Optimalisatietechnieken voor het trainen van CheXNet op Dell C4140 met NVIDIA V100 GPU's (in het Engels)

Summary: Best practices voor het behalen van maximale prestaties op gedistribueerde scale-out training van CheXNet met nvidia V100 SXM2 GPU's in Dell EMC C4140 servers.

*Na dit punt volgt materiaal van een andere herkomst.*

-- ==== Sys2Proof/Machine/Ctx.lean ====
section
/-! DEFINITION. Contexts: creation (R424 to R429), scheduling and switches (R430 to R435), faults and
restarts (R394, R436, R437), captures (R438), and their commands. -/
namespace Sys2Proof.Machine
open Sys2Proof

/-! ### Images (R424) -/

structure ImageHead where
  k : Nat
  w : Nat
  flags : Nat
  pagesP : Nat
  pagesR : Nat
  length : Nat
  sects : List (Nat × Nat × Nat)      -- type, offset, length
  deriving DecidableEq, Repr

/-- The header and section table, where they are in range and consistent (check 1 of R427). -/
def readHead (b : List Byte) : Option ImageHead :=
  let n := fieldAt b 6 2
  let len := fieldAt b 32 8
  let sects := (upto 0 n).map (fun i => (fieldAt b (128 + 16 * i) 2, fieldAt b (136 + 16 * i) 8, fieldAt b (132 + 16 * i) 4))
  let zeros := (upto 0 n).all (fun i => fieldAt b (130 + 16 * i) 2 == 0)
  let ok := b.take 4 == ascii "QSIM" && fieldAt b 4 2 == 1 && decide (1 ≤ n) && decide (n ≤ 64)
    && decide (1 ≤ fieldAt b 8 2) && decide (fieldAt b 8 2 ≤ 128) && decide (fieldAt b 10 2 ≤ 256)
    && decide (fieldAt b 12 1 < 8) && fieldAt b 13 3 == 0 && fieldAt b 28 4 == 0
    && (b.drop 40).take 24 == copies 24 0#8 && decide (128 + 16 * n ≤ len) && decide (len ≤ b.length) && zeros
    && sects.all (fun x => decide (1 ≤ x.1) && decide (x.1 ≤ 13) && decide (128 + 16 * n ≤ x.2.1) && decide (x.2.1 + x.2.2 ≤ len))
    && decide ((sects.map (·.1)).Nodup)
  if ok then some { k := fieldAt b 8 2, w := fieldAt b 10 2, flags := fieldAt b 12 1, pagesP := fieldAt b 20 4,
                    pagesR := fieldAt b 24 4, length := len, sects := sects }
  else none

/-- Bytes of a section. -/
def sectionOf (b : List Byte) (h : ImageHead) (ty : Nat) : Option (List Byte) :=
  (h.sects.find? (fun x => x.1 == ty)).map (fun x => (b.drop x.2.1).take x.2.2)

/-- The digest over the image, its own field and the content of section 13 read as zero (R424, R555). -/
def imageDigestOf (b : List Byte) (h : ImageHead) : List Byte :=
  let b := b.take h.length
  let b := b.take 64 ++ copies 64 0#8 ++ b.drop 128
  let b := match h.sects.find? (fun x => x.1 == 13) with
    | some x => b.take x.2.1 ++ copies x.2.2 0#8 ++ b.drop (x.2.1 + x.2.2)
    | none => b
  sha512 b

/-- Check 2: the digest, and the owner's signature where policy requires it or the image carries it (R555). -/
def State.imageSigned (s : State) (b : List Byte) (h : ImageHead) : Bool :=
  let digest := (b.drop 64).take 64
  let signed := match sectionOf b h 13 with
    | some x =>
      let key := x.take 32
      (upto 0 4).any (fun i => s.fuses.ownerOk i key) && Config.verify key digest ((x.drop 32).take 64) && x.length == 96
    | none => !s.fuses.imagesRequired
  digest == imageDigestOf b h && signed

/-- Layer records and loop descriptor tables of an image: sections 3 and 2. -/
def layersOf (b : List Byte) (h : ImageHead) : LayerSection :=
  { records := (sectionOf b h 3).getD [], tables := (sectionOf b h 2).getD [] }

/-- An Awl ring as R256 bounds it. -/
def AwlRing.ok (r : AwlRing) (numCores : Nat) : Bool :=
  r.off % 64 == 0 && decide (1 ≤ r.n) && decide (r.n ≤ 64) && decide (r.bellCore < numCores) && decide (r.bellCtr ≤ 47)

/-- Check 3: bank declarations (R161), every section's own checks (R256). -/
def declOk (h : ImageHead) (d : ImageDecl) : Bool :=
  d.sectionsOk && d.rings.all (fun r => AwlRing.ok r (16 * h.k)) && (d.rings.isEmpty || d.rings.length == h.k) && d.coreBanks.length == 16 * h.k && d.bufferBanks.length == h.k
    && d.coreBanks.all (fun b => decide (2 ≤ popCount b 6) && (bit b 6 || bit b 7))
    && d.deviceArms.length == h.w && d.streams.length == 16 * h.k
    && (d.deviceArms.all (fun a => decide (a.2 < 2 ^ 32 - 1))) && (d.clusterArms.all (fun a => decide (a.1 < 16) && decide (a.2.2 < 2 ^ 32 - 1)))

/-- The narrator section (R318). -/
def narratorOk (n : NarratorDecl) (skv : SkvDecl) (b : List Byte) : Bool :=
  let crop := readOut ((b.drop skv.outOff).take 64)
  n.weightFormat == 4 && n.weightsHeld && n.otherFormats.all (fun f => [1, 8, 10].contains f) && decide (1 ≤ n.layers) && decide (n.layers ≤ 64)
    && [256, 512, 1024, 2048, 4096].contains n.kvBytes && n.kvBytes == 2 * n.kvHeads * n.headDim && n.kvFormat == 1 && decide (2 ≤ n.vocab) && decide (n.vocab ≤ 65536)
    && decide (n.eosId < n.vocab) && decide (n.newlineId < n.vocab)
    && decide (1 ≤ n.imageTokens) && decide (n.imageTokens ≤ 256) && decide (64 ≤ n.ctxMax) && decide (n.ctxMax ≤ 2048)
    && n.tokenBytes.length == n.vocab && skv.nOut == 1 && crop.ok && crop.kind == 0

/-- Pages of the 96 crop buffers (R324), pages of the KV reservation (R328). -/
def cropPages (b : List Byte) (d : ImageDecl) : Nat := ceilDiv (96 * (readOut ((b.drop d.skv.outOff).take 64)).size) pageSize
def kvPages (n : NarratorDecl) : Nat := 64 * NarratorDecl.sessionPages n

/-! ### Placement (R427, R429) -/

def State.clusterFree (s : State) (c : Nat) : Bool := !(s.cluster c).assigned

/-- Clusters of a lowest-free placement. -/
def State.lowestPlace (s : State) (k : Nat) : Option (List Nat) :=
  let n := s.boot.clusters
  match (upto 0 (n + 1 - k)).find? (fun b => (upto b k).all s.clusterFree) with
  | some b => some (upto b k)
  | none =>
    let free := (upto 0 n).filter s.clusterFree
    if k ≤ free.length then some (free.take k) else none

/-- Check 7: the partition of a request. -/
def State.place (s : State) (req : CreateReq) (k : Nat) : Option (List Nat) :=
  match req.share with
  | some c =>
    let x := s.ctx c
    if x.live && x.onPartition && x.k == k && !x.standing then some x.map else none
  | none =>
    if k > s.boot.clusters then none
    else if req.placement.isEmpty then s.lowestPlace k
    else if req.placement.length == k && decide req.placement.Nodup
            && req.placement.all (fun c => decide (c < s.boot.clusters) && s.clusterFree c) then some req.placement
    else none

/-- A channel set that is non-zero and symmetric (R376). -/
def symmetric (m : Nat) : Bool := m != 0 && (upto 0 32).all (fun i => bit m i == bit m (i + 32))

This article applies to This article does not apply to This article is not tied to any specific product. Not all product versions are identified in this article.

Symptoms

Dit artikel is geschreven door Rakshith Vasudev en John Lockman - HPC AI Innovation Lab in oktober 2019

Cause

  -

Resolution

Zoals eerdergeïntroduceerd, is CheXNet een AI-radioloogassistent-model dat gebruikmaakt van DenseNet om maximaal 14 ziektebeelden te identificeren van een bepaalde röntgenfoto op de borst. Verschillende benaderingen werden onderzocht om de training van een model uit te breiden dat zowel goed als beter presteert dan de oorspronkelijke CheXNet-121 met ResNet-50 die beloftes demonstreerde in zowel schaalbaarheid als verbeterde trainingsnauwkeurigheid (positieve ACREDITC). De auteurs toonden schaalbaarheid op CPU-systemen, maar we zijn geïnteresseerd in het gebruik van het parallelisme van GPU's om het trainingsproces te versnellen. In dit artikel beschrijven we best practices voor het behalen van maximale prestaties op gedistribueerde scale-out training van CheXNet met nvidia V100 SXM2 GPU's in Dell EMC C4140 servers. De Dell EMC PowerEdge C4140 biedt zowel dichtheid als prestaties met vier NVIDIA V100 GPU's in de SXM2-configuratie.


 

Hardwareconfiguratie: Softwareconfiguratie:
  • 4 PowerEdge C4140
  • 4 NVIDIA V100 32 GB SXM2
  • 2 20 core Intel(R) Xeon(R) Gold 6148 CPU bij 2,40 GHz
  • 384 GB RAM, DDR4 2666 MHz
  • 1 Mellanox EDR HCA
  • Lustre bestandssysteem
  • Deep Learning Framework: tensorflow-gpu
  • Framework-versie: 1.12.0
  • Horovod-versie: 0.16.4
  • MPI-versie: 4.0.0 met cuda- en ucx-ondersteuning
  • CUDA-versie: 10.1.105
  • CUDNN-versie: 7.6.0
  • NCCL-versie: 2.4.7
  • Python-versie: 3.6.8
  • Besturingssysteem en versie: RHEL 7.4


 


De datapijplijn is van cruciaal belang om de meeste prestaties van uw versnellers te krijgen:



 

Wat is tf-data, waarom zou u ernaar streven deze te gebruiken?

 

Aangezien nieuwe computerapparaten (zoals GPU's en TPU's) het mogelijk maken om neurale netwerken steeds sneller te trainen, is de CPU-verwerking gevoelig om het knelpunt te worden. De tf.data API biedt gebruikers bouwstenen voor het ontwerpen van invoerpijplijnen die effectief gebruikmaken van de CPU, waardoor elke stap van het ETL-proces wordt geoptimaliseerd.

 

Als u een trainingsstap wilt uitvoeren, moet u eerst de trainingsdata uitpakken en transformeren en deze vervolgens in een model voeren dat op een versneller wordt uitgevoerd. Bij een synchrone synchrone implementatie, terwijl de CPU de data voorbereidt, zit de accelerator echter inactief. Terwijl de versneller het model traint, zit de CPU daarentegen inactief. De trainingsstaptijd is dus de som van zowel de CPU-pre-processingtijd als de versnellertrainingstijd

 

Pipelining overlapt de preprocessing en modeluitvoering van een trainingsstap. Terwijl de versneller trainingsstap N uitvoert, bereidt de CPU de data voor op stap N+1. Door dit te doen, wordt de tijd die nodig is voor het uitpakken en transformeren van de data, teruggebracht tot het maximum (in tegenstelling tot de som) van de training.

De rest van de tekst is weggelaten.